Un rapport d'experts propose vingt-neuf pistes pour renforcer la négociation collectiveÂ
Six mois après avoir été missionnés par le gouvernement pour réfléchir aux moyens à mettre en œuvre pour « renforcer la négociation collective dans la fonction publique », trois experts reconnus de l’action publique et du droit social (1) ont remis, le 25 mai, leur rapport à Olivier Dussopt, secrétaire d’Etat à l’Action et aux comptes publics. Le volumineux document rédigé à partir d’auditions d’une trentaine de personnalités (partenaires sociaux, élus, représentants d’administrations…) détaille les conditions dans lesquelles les accords collectifs passés dans la fonction publique d’Etat, la territoriale et l'hospitalière pourraient être dotés « d’une force juridique les rendant opposables aux parties ». Cette possibilité, ouverte par la loi de transformation de la fonction publique du 6 août 2019, devrait se voir concrétisée par une ordonnance prise dans les prochains mois. D’ores et déjà, le gouvernement a annoncé l’inscription à l’agenda social du mois de juin, un projet de texte qui sera présenté « dans les meilleurs délais » au Conseil commun de la fonction publique.

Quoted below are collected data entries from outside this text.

/-- 43 R187 (a): with LINK = 0 and finite samples (in a format that flushes, 93 U3, normal ones or zeros), DYN.STEP
answers the gains, and leaves the envelopes, of ENV.STEP c of the rectified sample followed by GC.EVAL of its
response, on each channel, word for word. -/
def Obligations.UnlinkedDetectorIsTwoMonoDetectors : Prop :=
  ∀ (s : State) (sL sR : NUM), s.status.prep = true → s.dyn.link = .zero →
    deliverable s.cfg.num sL = true → deliverable s.cfg.num sR = true →
    ∃ (t u0 u1 : State) (e0 e1 r0 r1 g0 g1 : NUM),
      exec (.dynStep sL sR) s = .next t ∧ Responds s t [g0.bits, g1.bits] ∧
      exec (.envStep .ch0 sL.abs) s = .next u0 ∧ Responds s u0 [e0.bits] ∧
      exec (.gcEval e0) u0 = .next (u0.respond [r0.bits, g0.bits]) ∧
      exec (.envStep .ch1 sR.abs) s = .next u1 ∧ Responds s u1 [e1.bits] ∧
      exec (.gcEval e1) u1 = .next (u1.respond [r1.bits, g1.bits]) ∧
      t.dyn.env = { ch0 := u0.dyn.env.ch0, ch1 := u1.dyn.env.ch1 } ∧
      t.dyn.ar = { ch0 := u0.dyn.ar.ch0, ch1 := u1.dyn.ar.ch1 }

/-! ### KW, SW, LM.PUB -/

/-- 44 R201, R202: KW.STEP passes its sample through stage 1 and then stage 2 of its channel, answers the second
output, and leaves everything else, the other channel too. -/
def Obligations.KwStepRunsBothStages : Prop :=
  ∀ (s : State) (c : Chan) (x : NUM), s.status.prep = true →
    let d := s.lm.kw.get c
    let r1 := biquadStep s.cfg.num s.lm.kwc1 d.s1 x
    let r2 := biquadStep s.cfg.num s.lm.kwc2 d.s2 r1.1
    encode (.kwStep c x) = [match c with | .ch0 => 0x40000000 | .ch1 => 0x40100000, x.bits] ∧
    exec (.kwStep c x) s = .next (State.respond
      { s with lm := { s.lm with kw := s.lm.kw.set c ({ s1 := r1.2, s2 := r2.2 } : KwDelay) } } [r2.1.bits])

/-- 44 R205: SW.PUSH pushes its value into M, of capacity N400, and S, of capacity N3S, and leaves everything else. -/
def Obligations.SwPushFeedsBothWindows : Prop :=
  ∀ (s : State) (p : NUM), s.status.prep = true →
    encode (.swPush p) = [0x41000000, p.bits] ∧
    exec (.swPush p) s = .next
      { s with lm :=
        { s.lm with winM := windowPush s.cfg.num s.lm.winM s.n400 p, winS := windowPush s.cfg.num s.lm.winS s.n3s p } }

/-- 44 R203: a push into a window that is within its capacity keeps the newest entries in order, as many as fit; a
full window adds the new value and then subtracts the oldest. -/
def Obligations.WindowKeepsTheNewestEntries : Prop :=
  ∀ (F : NumFormat) (w : Window) (cap : U32) (p : NUM), WindowOk cap w → 1 ≤ cap.toNat → cap.toNat + 1 < 2 ^ 32 →
    WindowOk cap (windowPush F w cap p) ∧
    (windowPush F w cap p).q = (w.q ++ [p]).drop (w.q.length + 1 - cap.toNat) ∧
    (w.q.length < cap.toNat → (windowPush F w cap p).sum = F.add w.sum p) ∧
    (∀ v rest, w.q = v :: rest → w.q.length = cap.toNat → (windowPush F w cap p).sum = F.sub (F.add w.sum p) v)

/-- 40 R127, 44 R204, R207: LM.PUB publishes the loudness of each window's mean, the sum over the entries held, that
of an empty window LUFS0; it leaves everything else. -/
def Obligations.LmPubPublishesTheWindowMeans : Prop :=
  ∀ s : State, s.status.prep = true →
    let F := s.cfg.num
    let mean (w : Window) := if w.cnt = 0 then NUM.zero else F.div w.sum (F.toNUM w.cnt)
    let loud (m : NUM) :=
      F.add s.cfg.lufsOfs (F.mul (F.ofRat 10 1) (Config.flog10 F (F.max m s.cfg.msFloor)))
    encode .lmPub = [0x46000000] ∧
    exec .lmPub s = .next
      { s with ro := { s.ro with mom := loud (mean s.lm.winM), st := loud (mean s.lm.winS) } }

/-! ### GI, LA, LM -/

/-- 45 R220, R221: GI.ACC adds to the partial block; at N100 samples the block closes: the partial block restarts,
whether or not the block passes the gate, and its mean is offered. -/
def Obligations.GiAccClosesBlocksAtN100 : Prop :=
  ∀ (s : State) (p : NUM), s.status.prep = true →
    let F := s.cfg.num
    encode (.giAcc p) = [0x42000000, p.bits] ∧
    exec (.giAcc p) s = .next
      (if s.n100 ≤ s.lm.gcnt + 1 then
        offerBlock (F.div (F.add s.lm.gsum p) (F.toNUM (s.lm.gcnt + 1)))
          { s with lm := { s.lm with gsum := ⟨0⟩, gcnt := 0 } }
      else { s with lm := { s.lm with gsum := F.add s.lm.gsum p, gcnt := s.lm.gcnt + 1 } })

/-- 45 R222, R225: LA.OFFER drops a block that is not strictly above ABS_GATE (-70 LUFS), sets BLKFULL for one that
finds the history full, and else stores it, recomputes INTEG, and LRA and DR when more than LRA_MINBLK (10) blocks
exist; nothing else changes. -/
def Obligations.LaOfferGatesStoresAndRecomputes : Prop :=
  ∀ (s : State) (ms : NUM), s.status.prep = true →
    let k := s.cfg
    let l := lufs k ms
    let m := { s.lm with blkMS := s.lm.blkMS ++ [ms], blkLU := s.lm.blkLU ++ [l], n := s.lm.n + 1 }
    encode (.laOffer ms) = [0x43000000, ms.bits] ∧
    exec (.laOffer ms) s = .next
      (if k.num.gt l k.absGate = false then s
      else if s.lm.n < s.cfg.blkCap then
        { s with
          lm := m
          ro := { s.ro with
            integ := integrated k m
            lra := if k.lraMinBlk < m.n then loudnessRange k.num m else s.ro.lra
            dr := if k.lraMinBlk < m.n then k.num.min (loudnessRange k.num m) k.drMax else s.ro.dr } }
      else { s with status := { s.status with blkfull := true } })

Comme l’a souligné Olivier Dussopt lors de la remise du rapport, le dialogue social au sein de la fonction publique dispose d’importantes marges de progrès. Depuis 2010, en effet, « seuls quatre accords ont été signés au niveau inter-fonctions publiques et vingt-neuf à l’échelle ministérielle ».. Par ailleurs, quels que soient les niveaux et les versants concernés, il n’existe aujourd’hui « ni suivi, ni analyse des accords négociés ou conclus ».. Pour le secrétaire d’Etat, il s’agit donc de « construire des solutions innovantes et adaptées aux enjeux majeurs et sans cesse évolutifs des services publics dans chaque territoire ». C’est précisément le sens du travail réalisé par les trois experts dont le rapport avance 29 propositions pour booster la négociation collective dans la sphère publique.
Parmi les principales pistes évoquées par les rapporteurs figure notamment la possibilité pour la loi et les textes réglementaires « de renvoyer certaines de leurs conditions d’application à un accord collectif ». Dans ce cas, la mission propose que l’autorité administrative compétente puisse « définir ces conditions d’application à défaut de conclusion d’un tel accord ».
Le document remis à Olivier Dussopt suggère, par ailleurs, de « prévoir la possibilité pour les futurs accords de comporter des clauses contraignant l’administration à agir dans un sens déterminé pour prendre des mesures matérielles ». Les experts évoquent également l’idée qu’un accord local puisse « soit préciser les conditions d’application d’un accord national, soit y déroger, à la double condition que ce dernier prévoie expressément une telle possibilité et que l’accord local améliore l’économie générale de l’accord national dans le respect de ses stipulations essentielles ».
Maintien des accords majoritaires et obligation de négocier
Concernant le principe en vigueur des accords majoritaires, les rapporteurs ont étudié la possibilité d’assouplir cette règle, mais ils se prononcent finalement pour son maintien pour des raisons essentiellement juridiques. Toutefois, les experts estiment qu’une « réflexion complémentaire avec les organisations syndicales pourrait être conduite sur l’opportunité du recours à la technique, intermédiaire, de l’accord ''minoritaire sauf opposition majoritaire'' ».
Autre piste avancée par le rapport : le développement de la formation au dialogue social et à la négociation collective. Il s’agit également d’établir sur certains dossiers jugés essentiels – les conditions de travail ou l’égalité professionnelle par exemple- une « obligation de négocier » qui viendrait renforcer le panel des cas de négociations déjà rendues obligatoires par la loi.
Parmi les autres innovations proposées par la mission d’experts, on peut également citer la volonté d’encourager la mise en place de comités de suivi des accords conclus et de laisser aux parties prenantes de ces accords le soin d’en définir la composition. Dans le même esprit, le rapport suggère de rendre tous les futurs accords consultables dans une base de données nationale, dont le contenu serait publié en ligne.
Emmanuelle Quémard
(1) Marie-Odile Esch, membre du Conseil économique, social et environnemental, chargée de mission à la Fédération nationale de la CFDT, Christian Vigouroux, président de section honoraire du Conseil d’Etat et Jean-Louis Rouquette, inspecteur général des finances.